# AIM OF THE EXERCISE:
There is material below. Print exactly the lines starting at the line with "f g).images = s.images := rfl" and ending at the line with "f g).picks = s.picks := rfl", ends included, and no others.

::::::

-- ==== Sys2Proof/Laws/State.lean ====
section
/-! SUPPORT. One lemma for each field of State after each update. -/

namespace Sys2Proof.Machine

variable (s : State)

/-! ### setFib -/

@[simp] theorem State.setFib_dev (f : Nat) (x : Fibre) : (s.setFib f x).dev = s.dev := rfl
@[simp] theorem State.setFib_mem (f : Nat) (x : Fibre) : (s.setFib f x).mem = s.mem := rfl
@[simp] theorem State.setFib_lines (f : Nat) (x : Fibre) : (s.setFib f x).lines = s.lines := rfl
@[simp] theorem State.setFib_clusters (f : Nat) (x : Fibre) : (s.setFib f x).clusters = s.clusters := rfl
@[simp] theorem State.setFib_cores (f : Nat) (x : Fibre) : (s.setFib f x).cores = s.cores := rfl
@[simp] theorem State.setFib_ctxs (f : Nat) (x : Fibre) : (s.setFib f x).ctxs = s.ctxs := rfl
@[simp] theorem State.setFib_teams (f : Nat) (x : Fibre) : (s.setFib f x).teams = s.teams := rfl
@[simp] theorem State.setFib_fibres (f : Nat) (x : Fibre) : (s.setFib f x).fibres = tabPut s.fibres f x := rfl
@[simp] theorem State.setFib_flocks (f : Nat) (x : Fibre) : (s.setFib f x).flocks = s.flocks := rfl
@[simp] theorem State.setFib_folds (f : Nat) (x : Fibre) : (s.setFib f x).folds = s.folds := rfl
@[simp] theorem State.setFib_faults (f : Nat) (x : Fibre) : (s.setFib f x).faults = s.faults := rfl
@[simp] theorem State.setFib_windows (f : Nat) (x : Fibre) : (s.setFib f x).windows = s.windows := rfl
@[simp] theorem State.setFib_events (f : Nat) (x : Fibre) : (s.setFib f x).events = s.events := rfl
@[simp] theorem State.setFib_queues (f : Nat) (x : Fibre) : (s.setFib f x).queues = s.queues := rfl
@[simp] theorem State.setFib_launches (f : Nat) (x : Fibre) : (s.setFib f x).launches = s.launches := rfl
@[simp] theorem State.setFib_images (f : Nat) (x : Fibre) : (s.setFib f x).images = s.images := rfl
@[simp] theorem State.setFib_outbox (f : Nat) (x : Fibre) : (s.setFib f x).outbox = s.outbox := rfl
@[simp] theorem State.setFib_runs (f : Nat) (x : Fibre) : (s.setFib f x).runs = s.runs := rfl
@[simp] theorem State.setFib_agenda (f : Nat) (x : Fibre) : (s.setFib f x).agenda = s.agenda := rfl
@[simp] theorem State.setFib_picks (f : Nat) (x : Fibre) : (s.setFib f x).picks = s.picks := rfl
@[simp] theorem State.setFib_free (f : Nat) (x : Fibre) : (s.setFib f x).free = s.free := rfl
@[simp] theorem State.setFib_seq (f : Nat) (x : Fibre) : (s.setFib f x).seq = s.seq := rfl

/-! ### modFib -/

@[simp] theorem State.modFib_dev (f : Nat) (g : Fibre → Fibre) : (s.modFib f g).dev = s.dev := rfl
@[simp] theorem State.modFib_mem (f : Nat) (g : Fibre → Fibre) : (s.modFib f g).mem = s.mem := rfl
@[simp] theorem State.modFib_lines (f : Nat) (g : Fibre → Fibre) : (s.modFib f g).lines = s.lines := rfl
@[simp] theorem State.modFib_clusters (f : Nat) (g : Fibre → Fibre) : (s.modFib f g).clusters = s.clusters := rfl
@[simp] theorem State.modFib_cores (f : Nat) (g : Fibre → Fibre) : (s.modFib f g).cores = s.cores := rfl
@[simp] theorem State.modFib_ctxs (f : Nat) (g : Fibre → Fibre) : (s.modFib f g).ctxs = s.ctxs := rfl
@[simp] theorem State.modFib_teams (f : Nat) (g : Fibre → Fibre) : (s.modFib f g).teams = s.teams := rfl
@[simp] theorem State.modFib_fibres (f : Nat) (g : Fibre → Fibre) : (s.modFib f g).fibres = tabMod s.fibres f g := rfl
@[simp] theorem State.modFib_flocks (f : Nat) (g : Fibre → Fibre) : (s.modFib f g).flocks = s.flocks := rfl
@[simp] theorem State.modFib_folds (f : Nat) (g : Fibre → Fibre) : (s.modFib f g).folds = s.folds := rfl
@[simp] theorem State.modFib_faults (f : Nat) (g : Fibre → Fibre) : (s.modFib f g).faults = s.faults := rfl
@[simp] theorem State.modFib_windows (f : Nat) (g : Fibre → Fibre) : (s.modFib f g).windows = s.windows := rfl
@[simp] theorem State.modFib_events (f : Nat) (g : Fibre → Fibre) : (s.modFib f g).events = s.events := rfl
@[simp] theorem State.modFib_queues (f : Nat) (g : Fibre → Fibre) : (s.modFib f g).queues = s.queues := rfl
@[simp] theorem State.modFib_launches (f : Nat) (g : Fibre → Fibre) : (s.modFib f g).launches = s.launches := rfl
@[simp] theorem State.modFib_images (f : Nat) (g : Fibre → Fibre) : (s.modFib f g).images = s.images := rfl
@[simp] theorem State.modFib_outbox (f : Nat) (g : Fibre → Fibre) : (s.modFib f g).outbox = s.outbox := rfl
@[simp] theorem State.modFib_runs (f : Nat) (g : Fibre → Fibre) : (s.modFib f g).runs = s.runs := rfl
@[simp] theorem State.modFib_agenda (f : Nat) (g : Fibre → Fibre) : (s.modFib f g).agenda = s.agenda := rfl
@[simp] theorem State.modFib_picks (f : Nat) (g : Fibre → Fibre) : (s.modFib f g).picks = s.picks := rfl
@[simp] theorem State.modFib_free (f : Nat) (g : Fibre → Fibre) : (s.modFib f g).free = s.free := rfl
@[simp] theorem State.modFib_seq (f : Nat) (g : Fibre → Fibre) : (s.modFib f g).seq = s.seq := rfl

/-! ### delFib -/

@[simp] theorem State.delFib_dev (f : Nat) : (s.delFib f).dev = s.dev := rfl
@[simp] theorem State.delFib_mem (f : Nat) : (s.delFib f).mem = s.mem := rfl
@[simp] theorem State.delFib_lines (f : Nat) : (s.delFib f).lines = s.lines := rfl
@[simp] theorem State.delFib_clusters (f : Nat) : (s.delFib f).clusters = s.clusters := rfl
@[simp] theorem State.delFib_cores (f : Nat) : (s.delFib f).cores = s.cores := rfl
@[simp] theorem State.delFib_ctxs (f : Nat) : (s.delFib f).ctxs = s.ctxs := rfl
@[simp] theorem State.delFib_teams (f : Nat) : (s.delFib f).teams = s.teams := rfl
@[simp] theorem State.delFib_fibres (f : Nat) : (s.delFib f).fibres = tabDel s.fibres f := rfl
@[simp] theorem State.delFib_flocks (f : Nat) : (s.delFib f).flocks = s.flocks := rfl
@[simp] theorem State.delFib_folds (f : Nat) : (s.delFib f).folds = s.folds := rfl
@[simp] theorem State.delFib_faults (f : Nat) : (s.delFib f).faults = s.faults := rfl
@[simp] theorem State.delFib_windows (f : Nat) : (s.delFib f).windows = s.windows := rfl
@[simp] theorem State.delFib_events (f : Nat) : (s.delFib f).events = s.events := rfl
@[simp] theorem State.delFib_queues (f : Nat) : (s.delFib f).queues = s.queues := rfl
@[simp] theorem State.delFib_launches (f : Nat) : (s.delFib f).launches = s.launches := rfl
@[simp] theorem State.delFib_images (f : Nat) : (s.delFib f).images = s.images := rfl
@[simp] theorem State.delFib_outbox (f : Nat) : (s.delFib f).outbox = s.outbox := rfl
@[simp] theorem State.delFib_runs (f : Nat) : (s.delFib f).runs = s.runs := rfl
@[simp] theorem State.delFib_agenda (f : Nat) : (s.delFib f).agenda = s.agenda := rfl
@[simp] theorem State.delFib_picks (f : Nat) : (s.delFib f).picks = s.picks := rfl
@[simp] theorem State.delFib_free (f : Nat) : (s.delFib f).free = s.free := rfl
@[simp] theorem State.delFib_seq (f : Nat) : (s.delFib f).seq = s.seq := rfl

/-! ### setFlk -/

@[simp] theorem State.setFlk_dev (k : Nat) (x : Flock) : (s.setFlk k x).dev = s.dev := rfl
@[simp] theorem State.setFlk_mem (k : Nat) (x : Flock) : (s.setFlk k x).mem = s.mem := rfl
@[simp] theorem State.setFlk_lines (k : Nat) (x : Flock) : (s.setFlk k x).lines = s.lines := rfl
@[simp] theorem State.setFlk_clusters (k : Nat) (x : Flock) : (s.setFlk k x).clusters = s.clusters := rfl
@[simp] theorem State.setFlk_cores (k : Nat) (x : Flock) : (s.setFlk k x).cores = s.cores := rfl
@[simp] theorem State.setFlk_ctxs (k : Nat) (x : Flock) : (s.setFlk k x).ctxs = s.ctxs := rfl
@[simp] theorem State.setFlk_teams (k : Nat) (x : Flock) : (s.setFlk k x).teams = s.teams := rfl
@[simp] theorem State.setFlk_fibres (k : Nat) (x : Flock) : (s.setFlk k x).fibres = s.fibres := rfl
@[simp] theorem State.setFlk_flocks (k : Nat) (x : Flock) : (s.setFlk k x).flocks = tabPut s.flocks k x := rfl
@[simp] theorem State.setFlk_folds (k : Nat) (x : Flock) : (s.setFlk k x).folds = s.folds := rfl
@[simp] theorem State.setFlk_faults (k : Nat) (x : Flock) : (s.setFlk k x).faults = s.faults := rfl
@[simp] theorem State.setFlk_windows (k : Nat) (x : Flock) : (s.setFlk k x).windows = s.windows := rfl
@[simp] theorem State.setFlk_events (k : Nat) (x : Flock) : (s.setFlk k x).events = s.events := rfl
@[simp] theorem State.setFlk_queues (k : Nat) (x : Flock) : (s.setFlk k x).queues = s.queues := rfl
@[simp] theorem State.setFlk_launches (k : Nat) (x : Flock) : (s.setFlk k x).launches = s.launches := rfl
@[simp] theorem State.setFlk_images (k : Nat) (x : Flock) : (s.setFlk k x).images = s.images := rfl
@[simp] theorem State.setFlk_outbox (k : Nat) (x : Flock) : (s.setFlk k x).outbox = s.outbox := rfl
@[simp] theorem State.setFlk_runs (k : Nat) (x : Flock) : (s.setFlk k x).runs = s.runs := rfl
@[simp] theorem State.setFlk_agenda (k : Nat) (x : Flock) : (s.setFlk k x).agenda = s.agenda := rfl
@[simp] theorem State.setFlk_picks (k : Nat) (x : Flock) : (s.setFlk k x).picks = s.picks := rfl
@[simp] theorem State.setFlk_free (k : Nat) (x : Flock) : (s.setFlk k x).free = s.free := rfl
@[simp] theorem State.setFlk_seq (k : Nat) (x : Flock) : (s.setFlk k x).seq = s.seq := rfl

/-! ### modFlk -/

@[simp] theorem State.modFlk_dev (k : Nat) (g : Flock → Flock) : (s.modFlk k g).dev = s.dev := rfl
@[simp] theorem State.modFlk_mem (k : Nat) (g : Flock → Flock) : (s.modFlk k g).mem = s.mem := rfl
@[simp] theorem State.modFlk_lines (k : Nat) (g : Flock → Flock) : (s.modFlk k g).lines = s.lines := rfl
@[simp] theorem State.modFlk_clusters (k : Nat) (g : Flock → Flock) : (s.modFlk k g).clusters = s.clusters := rfl
@[simp] theorem State.modFlk_cores (k : Nat) (g : Flock → Flock) : (s.modFlk k g).cores = s.cores := rfl
@[simp] theorem State.modFlk_ctxs (k : Nat) (g : Flock → Flock) : (s.modFlk k g).ctxs = s.ctxs := rfl
@[simp] theorem State.modFlk_teams (k : Nat) (g : Flock → Flock) : (s.modFlk k g).teams = s.teams := rfl
@[simp] theorem State.modFlk_fibres (k : Nat) (g : Flock → Flock) : (s.modFlk k g).fibres = s.fibres := rfl
@[simp] theorem State.modFlk_flocks (k : Nat) (g : Flock → Flock) : (s.modFlk k g).flocks = tabMod s.flocks k g := rfl
@[simp] theorem State.modFlk_folds (k : Nat) (g : Flock → Flock) : (s.modFlk k g).folds = s.folds := rfl
@[simp] theorem State.modFlk_faults (k : Nat) (g : Flock → Flock) : (s.modFlk k g).faults = s.faults := rfl
@[simp] theorem State.modFlk_windows (k : Nat) (g : Flock → Flock) : (s.modFlk k g).windows = s.windows := rfl
@[simp] theorem State.modFlk_events (k : Nat) (g : Flock → Flock) : (s.modFlk k g).events = s.events := rfl
@[simp] theorem State.modFlk_queues (k : Nat) (g : Flock → Flock) : (s.modFlk k g).queues = s.queues := rfl
@[simp] theorem State.modFlk_launches (k : Nat) (g : Flock → Flock) : (s.modFlk k g).launches = s.launches := rfl
@[simp] theorem State.modFlk_images (k : Nat) (g : Flock → Flock) : (s.modFlk k g).images = s.images := rfl
@[simp] theorem State.modFlk_outbox (k : Nat) (g : Flock → Flock) : (s.modFlk k g).outbox = s.outbox := rfl
@[simp] theorem State.modFlk_runs (k : Nat) (g : Flock → Flock) : (s.modFlk k g).runs = s.runs := rfl
@[simp] theorem State.modFlk_agenda (k : Nat) (g : Flock → Flock) : (s.modFlk k g).agenda = s.agenda := rfl
@[simp] theorem State.modFlk_picks (k : Nat) (g : Flock → Flock) : (s.modFlk k g).picks = s.picks := rfl
@[simp] theorem State.modFlk_free (k : Nat) (g : Flock → Flock) : (s.modFlk k g).free = s.free := rfl
@[simp] theorem State.modFlk_seq (k : Nat) (g : Flock → Flock) : (s.modFlk k g).seq = s.seq := rfl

::::::

# SOLUTION FOR THIS PROBLEM:
@[simp] theorem State.modFib_images (f : Nat) (g : Fibre → Fibre) : (s.modFib f g).images = s.images := rfl
@[simp] theorem State.modFib_outbox (f : Nat) (g : Fibre → Fibre) : (s.modFib f g).outbox = s.outbox := rfl
@[simp] theorem State.modFib_runs (f : Nat) (g : Fibre → Fibre) : (s.modFib f g).runs = s.runs := rfl
@[simp] theorem State.modFib_agenda (f : Nat) (g : Fibre → Fibre) : (s.modFib f g).agenda = s.agenda := rfl
@[simp] theorem State.modFib_picks (f : Nat) (g : Fibre → Fibre) : (s.modFib f g).picks = s.picks := rfl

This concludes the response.